2. **Truth Value Separation:** In both plots, the "True" (blue) and "False" (red) data points form distinct clusters. The separation is clearer in the "Negated Statements" plot.
3. **Spatial Distribution:** For Affirmative statements, "False" is associated with low values on both axes, and "True" with high values. For Negated statements, "False" is associated with low `t_G` and high `t_P`, while "True" is associated with high `t_G` and low `t_P`.
### Interpretation
This visualization demonstrates how a model's internal activations (projected onto directions `t_G` and `t_P`) encode both the **truth value** and the **polarity** (affirmative vs. negated) of a statement.
* **Underlying Mechanism:** The distinct clustering suggests the model has learned separate representational patterns for true and false statements. The flip in correlation direction indicates that the model's processing of truth is fundamentally different for affirmative versus negated statements. It likely involves a transformation or inversion of the relationship between the two underlying dimensions (`t_G` and `t_P`).
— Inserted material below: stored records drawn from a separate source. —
-- ==== Sys2Proof/Machine/HostEvents.lean ====
section
/-! DEFINITION. Events of the host port: admin commands (R331 to R335, R337, R339), trace (R337, R338), power (R339), resets (R340). -/

namespace Sys2Proof.Machine

/-! ### The port (R329) -/

/-- What a host may look for in the device's capability structures: a rate in tenths of GT/s; `other` is an option that R329 does not list. -/
inductive HostOption where
  | physicalFunctions | other | width (lanes : Nat) | rate (tenths : Nat) | flitMode | virtualFunctions | msixVectors | configuration | memoryBar | doeMailbox
  | cxlCache | cxlMem | backInvalidate | multiLogical | portRouting | dynamicCapacity | linkIde | selectiveStreams
  deriving DecidableEq, Repr

/-- What the structures report of an option: its size, 1 for one without a size, 0 for one that is absent. -/
def HostOption.reported : HostOption → Nat
  | .width n => if n = 16 ∨ n = 8 ∨ n = 4 then 1 else 0
  | .rate n => if [640, 320, 160, 80, 50, 25].contains n then 1 else 0
  | .physicalFunctions => 1
  | .other => 0
  | .flitMode => 1
  | .virtualFunctions => 0
  | .msixVectors => 64
  | .configuration => 1
  | .memoryBar => 1
  | .doeMailbox => 1
  | .cxlCache => Config.cacheLines
  | .cxlMem => 2 ^ 39
  | .backInvalidate => 1
  | .multiLogical => 0
  | .portRouting => 0
  | .dynamicCapacity => 0
  | .linkIde => 1
  | .selectiveStreams => 0

/-! ### Admin commands (R332) -/

/-- Completion statuses. -/
def statusOk : Nat := 0
def statusInvalid : Nat := 1
def statusBusy : Nat := 2
def statusAuthFail : Nat := 3
def statusUnsupported : Nat := 4

/-- Bytes of a host buffer. -/
def State.hostBytes (s : State) (at_ n : Nat) : List Byte := (List.range n).map fun i => s.hostMem.get 0 (at_ + i)

def State.hostNat (s : State) (at_ n : Nat) : Nat := ofBytes (s.hostBytes at_ n)

/-- An entry of the admin ring: the command, its identifier, the host buffer and its length; `at_` is its host address. -/
structure AdminEntry where
  at_ : Nat
  opcode : Nat
  id : Nat
  buf : Nat
  len : Nat
  deriving DecidableEq, Repr

/-- The entry that runs next; none in an empty ring. -/
def State.adminEntry (s : State) : Option AdminEntry :=
  if s.adminHead = s.adminTail then none
  else
    let a := s.adminBase + 64 * (s.adminHead.toNat % 64)
    some ⟨a, s.hostNat a 2, s.hostNat (a + 2) 2, s.hostNat (a + 8) 8, s.hostNat (a + 16) 4⟩

/-- A parameter of an entry: `n` bytes from byte `off` of the 44 on. Where the parameters of a command lie among them is not given
(log entry 99). -/
def State.param (s : State) (e : AdminEntry) (off n : Nat) : Nat := s.hostNat (e.at_ + 20 + off) n

/-- The buffer and the parameters of an entry are zero. -/
def State.unused (s : State) (e : AdminEntry) : Bool := e.buf == 0 && e.len == 0 && (s.hostBytes (e.at_ + 20) 44).all (· == 0)

/-- The command of an entry, with the parameters that its event carries. -/
def State.command (s : State) (e : AdminEntry) : Instr :=
  match e.opcode with
  | 0x01 => .features (s.param e 0 16)
  | 0x02 => .resync e.buf
  | 0x03 => if (s.param e 0 4).testBit 0 then .clearSlip else .clearErrors
  | 0x04 => .fwLoad e.buf e.len
  | 0x05 => .spdm (s.hostBytes e.buf e.len)
  | 0x06 =>
    if (s.param e 0 4).testBit 0 then .traceReadout (s.param e 4 2) e.buf
    else .trace (s.param e 4 2) (s.param e 6 1) (s.param e 7 1) (s.param e 8 1) (BitVec.ofNat 64 (s.param e 12 8)) (s.param e 10 2)
  | 0x07 => .power (s.param e 0 4)
  | 0x08 => .fwActivate (s.unused e)
  | op => .adminUnsupported op

/-- The command that is next in the ring. -/
def State.nextCommand (s : State) : Option Instr := s.adminEntry.map s.command

/-- An MSI-X vector is raised, unless it is masked (64 and up in `msix`). -/
def State.raiseVector (s : State) (v : Nat) : State := if s.msix.get false (64 + v) then s else { s with msix := s.msix.set false v true }

/-- Run one admin command, if it is the next in the ring: it takes its entry, writes a completion and raises vector 0. -/
def State.admin (s : State) (cmd : Instr) (f : AdminEntry → State → State × Nat × Word) : State :=
  match s.adminEntry with
  | none => s
  | some e =>
    if s.command e ≠ cmd then s
    else
      let r := f e { s with adminHead := s.adminHead + 1 }
      ({ r.1 with completions := r.1.completions ++ [⟨e.id, r.2.1, r.2.2⟩] } : State).raiseVector 0

/-- The 16 bytes of a completion: the identifier, the status and the result, in order (log entry 99). -/
def Completion.bytes (k : Completion) : List Byte := toBytes 2 k.id ++ toBytes 6 k.status ++ toBytes 8 k.result.toNat

/-- FEATURES (R331): one answer before the next reset. -/
def execFeatures (word : Nat) (st : State) : Out :=
  let a := BitVec.ofNat 128 word
  .next (st.admin (.features word) fun _ s =>
    let t := { s with featuresTried := true }
    if s.featuresTried then (s, statusBusy, 0)
    else if a &&& ~~~s.offered = 0 then ({ t with accepted := some a }, statusOk, 0)
    else (t, statusInvalid, 0))

/-! ### RESYNC (R333) -/

def bytes8 (w : Word) : List Byte := toBytes 8 w.toNat

/-- A snapshot range register (R271). -/
def State.snapBytes (s : State) (r : Nat) : List Byte :=
  match s.snaps.look r with
  | none => toBytes 16 0
  | some k => toBytes 16 (k.gen.toNat * 2 ^ 96 + 2 ^ 80 + k.level * 2 ^ 77 + k.owner * 2 ^ 64 + k.len * 2 ^ 42 + k.base)

/-- Contexts of a core that hold a task, as four bits. -/
def State.taskBits (s : State) (c : Nat) : Nat :=
  [0, 1, 2, 3].foldl (fun n x => n + if (s.ctx c x).task.isSome then 2 ^ x else 0) 0

/-- A link as fields. -/
def Link.fields (l : Link) : List Nat := [if l.trained then 1 else 0, if l.disabled then 1 else 0, l.farPeer, l.farPort, l.retrains]

/-- A bank that holds no image. -/
def Bank.empty : Bank := ⟨false, 0, 0, some []⟩

/-- The firmware image that runs. -/
def State.activeBank (s : State) : Bank := s.banks.get Bank.empty s.bank

/-- The 4 KiB summary. The words of links and of the time lock hold the fields that R333 names in a layout that it does not give. -/
def State.summary (s : State) : List Byte :=
  bytes8 Config.devid ++ toBytes 8 s.activeBank.version ++ toBytes 8 s.activeBank.rollback ++ toBytes 8 s.resets ++
  toBytes 16 s.offered.toNat ++ toBytes 16 (s.accepted.getD 0).toNat ++
  ([0, 1, 2, 3].flatMap fun d => bytes8 (s.slipWord d)) ++
  ((List.range 16).flatMap fun i => toBytes 4 (s.ecc.get 0 i).toNat) ++ List.replicate 96 0 ++
  ((List.range 64).flatMap fun n => bytes8 (s.qslot n).word0 ++ bytes8 (s.qslot n).word1) ++
  ((List.range 16).flatMap s.snapBytes) ++
  ((List.range 128).flatMap fun i => toBytes 1 (s.taskBits (2 * i) + 16 * s.taskBits (2 * i + 1))) ++
  ((List.range 12).flatMap fun p => bytes8 (Config.summaryWord p (s.link p).fields)) ++
  bytes8 (Config.summaryWord 12 [if s.timeLocked then 1 else 0, s.timeOffset.natAbs / 360360, if s.timeOffset < 0 then 1 else 0]) ++
  bytes8 (Config.summaryWord 13 [if s.timeLocked then 1 else 0, s.timeOffset.natAbs / 360360, if s.timeOffset < 0 then 1 else 0]) ++
  toBytes 4 s.refusedFlags.toNat ++ toBytes 4 s.skippedRecords.toNat ++ toBytes 4 s.doubleFaults.toNat ++ toBytes 4 s.badDoorbells.toNat ++
  ([0, 1, 2, 3].flatMap fun d => toBytes 4 (s.poolUse d)) ++ List.replicate 2288 0

/-- Write bytes into a buffer of the host. -/
def State.toHost (s : State) (buf : Nat) (bs : List Byte) : State :=
  { s with hostMem := ((List.range bs.length).zip bs).foldl (fun t e => t.set 0 (buf + e.1) e.2) s.hostMem }

def execResync (buf : Nat) (st : State) : Out := .next (st.admin (.resync buf) fun _ s => (s.toHost buf s.summary, statusOk, 0))

/-- CLEAR of the slip counters where bit 0 is set, of the error counters where bit 1 is. -/
def State.cleared (s : State) (slip errors : Bool) : State :=
  { s with slips := if slip then [] else s.slips, ecc := if errors then [] else s.ecc }

/-- CLEAR with bit 0. -/
def execClearSlip (st : State) : Out := .next (st.admin .clearSlip fun e s => (s.cleared true ((s.param e 0 4).testBit 1), statusOk, 0))

/-- CLEAR without bit 0. -/
def execClearErrors (st : State) : Out := .next (st.admin .clearErrors fun e s => (s.cleared false ((s.param e 0 4).testBit 1), statusOk, 0))

/-! ### Firmware (R334) -/

/-- Bytes of an ML-DSA-44 signature (R334) and public key (of the standard; log entry 100). -/
def signatureBytes : Nat := 2420
def keyBytes : Nat := 1312

/-- A field of an image's header of 64 bytes. Only the fields are given, not their places (log entry 100). -/
def imageField (bs : List Byte) (off n : Nat) : Nat := ofBytes ((bs.drop off).take n)

def imageVersion (bs : List Byte) : Nat := imageField bs 8 8
def imageRollback (bs : List Byte) : Nat := imageField bs 16 8
def imageBody (bs : List Byte) : Nat := imageField bs 24 8

/-- An image with its key verifies: its magic and length, the hash of its key, the signature over its header and body. -/
def imageOk (bs : List Byte) : Bool :=
  let n := 64 + imageBody bs
  let key := (bs.drop (n + signatureBytes)).take keyBytes
  imageField bs 0 4 == 0x51465751 && decide (n + signatureBytes + keyBytes ≤ bs.length) && Config.sha3 key == Config.fusedKey &&
    Config.signed key (Config.sha3 (bs.take n)) ((bs.drop n).take signatureBytes)

/-- FW_LOAD: the image in the host buffer goes to the bank that does not run, and is verified. -/
def execFwLoad (buf len : Nat) (st : State) : Out :=
  .next (st.admin (.fwLoad buf len) fun _ s =>
    let bs := s.hostBytes buf len
    let ok := imageOk bs && decide (s.fusedRollback ≤ imageRollback bs)
    ({ s with banks := s.banks.put (1 - s.bank) ⟨ok, imageVersion bs, imageRollback bs, some bs⟩ }, if ok then statusOk else statusAuthFail, 0))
* **Peircean Investigative Reading:** The plots act as a "sign" of the model's internal logic. The **iconic** similarity is the clustering itself (like groups with like). The **indexical** relationship is the direct link between a point's position and its label (True/False, Affirmative/Negated). The **symbolic** interpretation is that the model has constructed a coherent, geometry-based system for representing truth, where the meaning of the axes (`t_G`, `t_P`) is defined by their relationship to these linguistic categories. The clear separation, especially in the negated case, suggests the model's representation is robust and not merely guessing.
* **Notable Anomaly:** The region of overlap in the "Affirmative Statements" plot represents cases where the model's activation pattern is ambiguous with respect to truth value. These could be more complex, nuanced, or potentially erroneous examples in the dataset. The cleaner separation in the "Negated Statements" plot might indicate that negation creates a stronger, more distinct signal in the model's activation space.